Examine each line of the data. Copy those that contain the string "poison".

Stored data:
════════════════

-- ==== Sys2Proof/Laws/MovesStep.lean ====
section
/-! SUPPORT. What every command and every step do alike: they answer a next state, keep the memories in canonical form, and
write neither the queue nor the cycle count. -/

namespace Sys2Proof.Machine
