@[simp] theorem State.setGroup_pending (g : Nat) (x : GrpSt) : (s.setGroup g x).pending = s.pending := rfl
@[simp] theorem State.setGroup_now (g : Nat) (x : GrpSt) : (s.setGroup g x).now = s.now := rfl
@[simp] theorem State.setGroup_timeOff (g : Nat) (x : GrpSt) : (s.setGroup g x).timeOff = s.timeOff := rfl
@[simp] theorem State.setGroup_free (g : Nat) (x : GrpSt) : (s.setGroup g x).free = s.free := rfl
@[simp] theorem State.setGroup_regs (g : Nat) (x : GrpSt) : (s.setGroup g x).regs = s.regs := rfl
@[simp] theorem State.setGroup_act (g : Nat) (x : GrpSt) : (s.setGroup g x).act = s.act := rfl
@[simp] theorem State.setGroup_segs (g : Nat) (x : GrpSt) : (s.setGroup g x).segs = s.segs := rfl
@[simp] theorem State.setGroup_stores (g : Nat) (x : GrpSt) : (s.setGroup g x).stores = s.stores := rfl
@[simp] theorem State.setGroup_olds (g : Nat) (x : GrpSt) : (s.setGroup g x).olds = s.olds := rfl
@[simp] theorem State.setGroup_mem (g : Nat) (x : GrpSt) : (s.setGroup g x).mem = s.mem := rfl
@[simp] theorem State.setGroup_poison (g : Nat) (x : GrpSt) : (s.setGroup g x).poison = s.poison := rfl
@[simp] theorem State.setGroup_nextSid (g : Nat) (x : GrpSt) : (s.setGroup g x).nextSid = s.nextSid := rfl
@[simp] theorem State.setGroup_lows (g : Nat) (x : GrpSt) : (s.setGroup g x).lows = s.lows := rfl
@[simp] theorem State.setGroup_ctxs (g : Nat) (x : GrpSt) : (s.setGroup g x).ctxs = s.ctxs := rfl
@[simp] theorem State.setGroup_tiles (g : Nat) (x : GrpSt) : (s.setGroup g x).tiles = s.tiles := rfl
@[simp] theorem State.setGroup_evt (g : Nat) (x : GrpSt) : (s.setGroup g x).evt = s.evt := rfl
@[simp] theorem State.setGroup_wav (g : Nat) (x : GrpSt) : (s.setGroup g x).wav = s.wav := rfl
@[simp] theorem State.setGroup_cap (g : Nat) (x : GrpSt) : (s.setGroup g x).cap = s.cap := rfl
@[simp] theorem State.setGroup_latch (g : Nat) (x : GrpSt) : (s.setGroup g x).latch = s.latch := rfl
@[simp] theorem State.setGroup_xng (g : Nat) (x : GrpSt) : (s.setGroup g x).xng = s.xng := rfl
@[simp] theorem State.setGroup_ustore (g : Nat) (x : GrpSt) : (s.setGroup g x).ustore = s.ustore := rfl
@[simp] theorem State.setGroup_mon (g : Nat) (x : GrpSt) : (s.setGroup g x).mon = s.mon := rfl
@[simp] theorem State.setGroup_wrote (g : Nat) (x : GrpSt) : (s.setGroup g x).wrote = s.wrote := rfl
@[simp] theorem State.setGroup_monBegun (g : Nat) (x : GrpSt) : (s.setGroup g x).monBegun = s.monBegun := rfl
@[simp] theorem State.setGroup_monEnded (g : Nat) (x : GrpSt) : (s.setGroup g x).monEnded = s.monEnded := rfl
@[simp] theorem State.setGroup_mc (g : Nat) (x : GrpSt) : (s.setGroup g x).mc = s.mc := rfl
@[simp] theorem State.setGroup_pw (g : Nat) (x : GrpSt) : (s.setGroup g x).pw = s.pw := rfl
@[simp] theorem State.setGroup_clk (g : Nat) (x : GrpSt) : (s.setGroup g x).clk = s.clk := rfl
@[simp] theorem State.setGroup_txl (g : Nat) (x : GrpSt) : (s.setGroup g x).txl = s.txl := rfl
@[simp] theorem State.setGroup_cal (g : Nat) (x : GrpSt) : (s.setGroup g x).cal = s.cal := rfl
@[simp] theorem State.setGroup_mram (g : Nat) (x : GrpSt) : (s.setGroup g x).mram = s.mram := rfl
@[simp] theorem State.setGroup_ukey (g : Nat) (x : GrpSt) : (s.setGroup g x).ukey = s.ukey := rfl

@[simp] theorem State.setCapture_pending (c : Nat) (x : CapSt) : (s.setCapture c x).pending = s.pending := rfl
@[simp] theorem State.setCapture_now (c : Nat) (x : CapSt) : (s.setCapture c x).now = s.now := rfl
@[simp] theorem State.setCapture_timeOff (c : Nat) (x : CapSt) : (s.setCapture c x).timeOff = s.timeOff := rfl
@[simp] theorem State.setCapture_free (c : Nat) (x : CapSt) : (s.setCapture c x).free = s.free := rfl
@[simp] theorem State.setCapture_regs (c : Nat) (x : CapSt) : (s.setCapture c x).regs = s.regs := rfl
@[simp] theorem State.setCapture_act (c : Nat) (x : CapSt) : (s.setCapture c x).act = s.act := rfl
@[simp] theorem State.setCapture_segs (c : Nat) (x : CapSt) : (s.setCapture c x).segs = s.segs := rfl
@[simp] theorem State.setCapture_stores (c : Nat) (x : CapSt) : (s.setCapture c x).stores = s.stores := rfl
@[simp] theorem State.setCapture_olds (c : Nat) (x : CapSt) : (s.setCapture c x).olds = s.olds := rfl
@[simp] theorem State.setCapture_mem (c : Nat) (x : CapSt) : (s.setCapture c x).mem = s.mem := rfl
@[simp] theorem State.setCapture_poison (c : Nat) (x : CapSt) : (s.setCapture c x).poison = s.poison := rfl
@[simp] theorem State.setCapture_nextSid (c : Nat) (x : CapSt) : (s.setCapture c x).nextSid = s.nextSid := rfl
@[simp] theorem State.setCapture_lows (c : Nat) (x : CapSt) : (s.setCapture c x).lows = s.lows := rfl
@[simp] theorem State.setCapture_ctxs (c : Nat) (x : CapSt) : (s.setCapture c x).ctxs = s.ctxs := rfl
@[simp] theorem State.setCapture_tiles (c : Nat) (x : CapSt) : (s.setCapture c x).tiles = s.tiles := rfl
@[simp] theorem State.setCapture_evt (c : Nat) (x : CapSt) : (s.setCapture c x).evt = s.evt := rfl
@[simp] theorem State.setCapture_wav (c : Nat) (x : CapSt) : (s.setCapture c x).wav = s.wav := rfl
@[simp] theorem State.setCapture_grp (c : Nat) (x : CapSt) : (s.setCapture c x).grp = s.grp := rfl
@[simp] theorem State.setCapture_latch (c : Nat) (x : CapSt) : (s.setCapture c x).latch = s.latch := rfl
@[simp] theorem State.setCapture_xng (c : Nat) (x : CapSt) : (s.setCapture c x).xng = s.xng := rfl
@[simp] theorem State.setCapture_ustore (c : Nat) (x : CapSt) : (s.setCapture c x).ustore = s.ustore := rfl
@[simp] theorem State.setCapture_mon (c : Nat) (x : CapSt) : (s.setCapture c x).mon = s.mon := rfl
@[simp] theorem State.setCapture_wrote (c : Nat) (x : CapSt) : (s.setCapture c x).wrote = s.wrote := rfl
@[simp] theorem State.setCapture_monBegun (c : Nat) (x : CapSt) : (s.setCapture c x).monBegun = s.monBegun := rfl
@[simp] theorem State.setCapture_monEnded (c : Nat) (x : CapSt) : (s.setCapture c x).monEnded = s.monEnded := rfl
@[simp] theorem State.setCapture_mc (c : Nat) (x : CapSt) : (s.setCapture c x).mc = s.mc := rfl
@[simp] theorem State.setCapture_pw (c : Nat) (x : CapSt) : (s.setCapture c x).pw = s.pw := rfl
@[simp] theorem State.setCapture_clk (c : Nat) (x : CapSt) : (s.setCapture c x).clk = s.clk := rfl
@[simp] theorem State.setCapture_txl (c : Nat) (x : CapSt) : (s.setCapture c x).txl = s.txl := rfl
@[simp] theorem State.setCapture_cal (c : Nat) (x : CapSt) : (s.setCapture c x).cal = s.cal := rfl
@[simp] theorem State.setCapture_mram (c : Nat) (x : CapSt) : (s.setCapture c x).mram = s.mram := rfl
@[simp] theorem State.setCapture_ukey (c : Nat) (x : CapSt) : (s.setCapture c x).ukey = s.ukey := rfl

@[simp] theorem State.setLatches_pending (t : Nat) (x : Latches) : (s.setLatches t x).pending = s.pending := rfl
@[simp] theorem State.setLatches_now (t : Nat) (x : Latches) : (s.setLatches t x).now = s.now := rfl
@[simp] theorem State.setLatches_timeOff (t : Nat) (x : Latches) : (s.setLatches t x).timeOff = s.timeOff := rfl
@[simp] theorem State.setLatches_free (t : Nat) (x : Latches) : (s.setLatches t x).free = s.free := rfl
@[simp] theorem State.setLatches_regs (t : Nat) (x : Latches) : (s.setLatches t x).regs = s.regs := rfl
@[simp] theorem State.setLatches_act (t : Nat) (x : Latches) : (s.setLatches t x).act = s.act := rfl
@[simp] theorem State.setLatches_segs (t : Nat) (x : Latches) : (s.setLatches t x).segs = s.segs := rfl
@[simp] theorem State.setLatches_stores (t : Nat) (x : Latches) : (s.setLatches t x).stores = s.stores := rfl
@[simp] theorem State.setLatches_olds (t : Nat) (x : Latches) : (s.setLatches t x).olds = s.olds := rfl
@[simp] theorem State.setLatches_mem (t : Nat) (x : Latches) : (s.setLatches t x).mem = s.mem := rfl
@[simp] theorem State.setLatches_poison (t : Nat) (x : Latches) : (s.setLatches t x).poison = s.poison := rfl
@[simp] theorem State.setLatches_nextSid (t : Nat) (x : Latches) : (s.setLatches t x).nextSid = s.nextSid := rfl
@[simp] theorem State.setLatches_lows (t : Nat) (x : Latches) : (s.setLatches t x).lows = s.lows := rfl
@[simp] theorem State.setLatches_ctxs (t : Nat) (x : Latches) : (s.setLatches t x).ctxs = s.ctxs := rfl
@[simp] theorem State.setLatches_tiles (t : Nat) (x : Latches) : (s.setLatches t x).tiles = s.tiles := rfl
@[simp] theorem State.setLatches_evt (t : Nat) (x : Latches) : (s.setLatches t x).evt = s.evt := rfl
@[simp] theorem State.setLatches_wav (t : Nat) (x : Latches) : (s.setLatches t x).wav = s.wav := rfl
@[simp] theorem State.setLatches_grp (t : Nat) (x : Latches) : (s.setLatches t x).grp = s.grp := rfl
@[simp] theorem State.setLatches_cap (t : Nat) (x : Latches) : (s.setLatches t x).cap = s.cap := rfl
@[simp] theorem State.setLatches_xng (t : Nat) (x : Latches) : (s.setLatches t x).xng = s.xng := rfl
@[simp] theorem State.setLatches_ustore (t : Nat) (x : Latches) : (s.setLatches t x).ustore = s.ustore := rfl
@[simp] theorem State.setLatches_mon (t : Nat) (x : Latches) : (s.setLatches t x).mon = s.mon := rfl
@[simp] theorem State.setLatches_wrote (t : Nat) (x : Latches) : (s.setLatches t x).wrote = s.wrote := rfl
@[simp] theorem State.setLatches_monBegun (t : Nat) (x : Latches) : (s.setLatches t x).monBegun = s.monBegun := rfl
@[simp] theorem State.setLatches_monEnded (t : Nat) (x : Latches) : (s.setLatches t x).monEnded = s.monEnded := rfl
@[simp] theorem State.setLatches_mc (t : Nat) (x : Latches) : (s.setLatches t x).mc = s.mc := rfl
@[simp] theorem State.setLatches_pw (t : Nat) (x : Latches) : (s.setLatches t x).pw = s.pw := rfl
@[simp] theorem State.setLatches_clk (t : Nat) (x : Latches) : (s.setLatches t x).clk = s.clk := rfl
@[simp] theorem State.setLatches_txl (t : Nat) (x : Latches) : (s.setLatches t x).txl = s.txl := rfl
@[simp] theorem State.setLatches_cal (t : Nat) (x : Latches) : (s.setLatches t x).cal = s.cal := rfl
@[simp] theorem State.setLatches_mram (t : Nat) (x : Latches) : (s.setLatches t x).mram = s.mram := rfl
@[simp] theorem State.setLatches_ukey (t : Nat) (x : Latches) : (s.setLatches t x).ukey = s.ukey := rfl

@[simp] theorem State.setStore_pending (i : Nat) (x : Storage) : (s.setStore i x).pending = s.pending := rfl
@[simp] theorem State.setStore_now (i : Nat) (x : Storage) : (s.setStore i x).now = s.now := rfl
@[simp] theorem State.setStore_timeOff (i : Nat) (x : Storage) : (s.setStore i x).timeOff = s.timeOff := rfl
@[simp] theorem State.setStore_free (i : Nat) (x : Storage) : (s.setStore i x).free = s.free := rfl
@[simp] theorem State.setStore_regs (i : Nat) (x : Storage) : (s.setStore i x).regs = s.regs := rfl
@[simp] theorem State.setStore_act (i : Nat) (x : Storage) : (s.setStore i x).act = s.act := rfl
@[simp] theorem State.setStore_segs (i : Nat) (x : Storage) : (s.setStore i x).segs = s.segs := rfl
@[simp] theorem State.setStore_olds (i : Nat) (x : Storage) : (s.setStore i x).olds = s.olds := rfl
@[simp] theorem State.setStore_mem (i : Nat) (x : Storage) : (s.setStore i x).mem = s.mem := rfl
@[simp] theorem State.setStore_poison (i : Nat) (x : Storage) : (s.setStore i x).poison = s.poison := rfl
@[simp] theorem State.setStore_nextSid (i : Nat) (x : Storage) : (s.setStore i x).nextSid = s.nextSid := rfl
@[simp] theorem State.setStore_lows (i : Nat) (x : Storage) : (s.setStore i x).lows = s.lows := rfl
@[simp] theorem State.setStore_ctxs (i : Nat) (x : Storage) : (s.setStore i x).ctxs = s.ctxs := rfl
@[simp] theorem State.setStore_tiles (i : Nat) (x : Storage) : (s.setStore i x).tiles = s.tiles := rfl
@[simp] theorem State.setStore_evt (i : Nat) (x : Storage) : (s.setStore i x).evt = s.evt := rfl
@[simp] theorem State.setStore_wav (i : Nat) (x : Storage) : (s.setStore i x).wav = s.wav := rfl
@[simp] theorem State.setStore_grp (i : Nat) (x : Storage) : (s.setStore i x).grp = s.grp := rfl
@[simp] theorem State.setStore_cap (i : Nat) (x : Storage) : (s.setStore i x).cap = s.cap := rfl
@[simp] theorem State.setStore_latch (i : Nat) (x : Storage) : (s.setStore i x).latch = s.latch := rfl
@[simp] theorem State.setStore_xng (i : Nat) (x : Storage) : (s.setStore i x).xng = s.xng := rfl
@[simp] theorem State.setStore_ustore (i : Nat) (x : Storage) : (s.setStore i x).ustore = s.ustore := rfl
@[simp] theorem State.setStore_mon (i : Nat) (x : Storage) : (s.setStore i x).mon = s.mon := rfl
@[simp] theorem State.setStore_wrote (i : Nat) (x : Storage) : (s.setStore i x).wrote = s.wrote := rfl
@[simp] theorem State.setStore_monBegun (i : Nat) (x : Storage) : (s.setStore i x).monBegun = s.monBegun := rfl
@[simp] theorem State.setStore_monEnded (i : Nat) (x : Storage) : (s.setStore i x).monEnded = s.monEnded := rfl
@[simp] theorem State.setStore_mc (i : Nat) (x : Storage) : (s.setStore i x).mc = s.mc := rfl
@[simp] theorem State.setStore_pw (i : Nat) (x : Storage) : (s.setStore i x).pw = s.pw := rfl
@[simp] theorem State.setStore_clk (i : Nat) (x : Storage) : (s.setStore i x).clk = s.clk := rfl
@[simp] theorem State.setStore_txl (i : Nat) (x : Storage) : (s.setStore i x).txl = s.txl := rfl
@[simp] theorem State.setStore_cal (i : Nat) (x : Storage) : (s.setStore i x).cal = s.cal := rfl
@[simp] theorem State.setStore_mram (i : Nat) (x : Storage) : (s.setStore i x).mram = s.mram := rfl
@[simp] theorem State.setStore_ukey (i : Nat) (x : Storage) : (s.setStore i x).ukey = s.ukey := rfl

════════════════

Written solution —
@[simp] theorem State.setGroup_poison (g : Nat) (x : GrpSt) : (s.setGroup g x).poison = s.poison := rfl
@[simp] theorem State.setCapture_poison (c : Nat) (x : CapSt) : (s.setCapture c x).poison = s.poison := rfl
@[simp] theorem State.setLatches_poison (t : Nat) (x : Latches) : (s.setLatches t x).poison = s.poison := rfl
@[simp] theorem State.setStore_poison (i : Nat) (x : Storage) : (s.setStore i x).poison = s.poison := rfl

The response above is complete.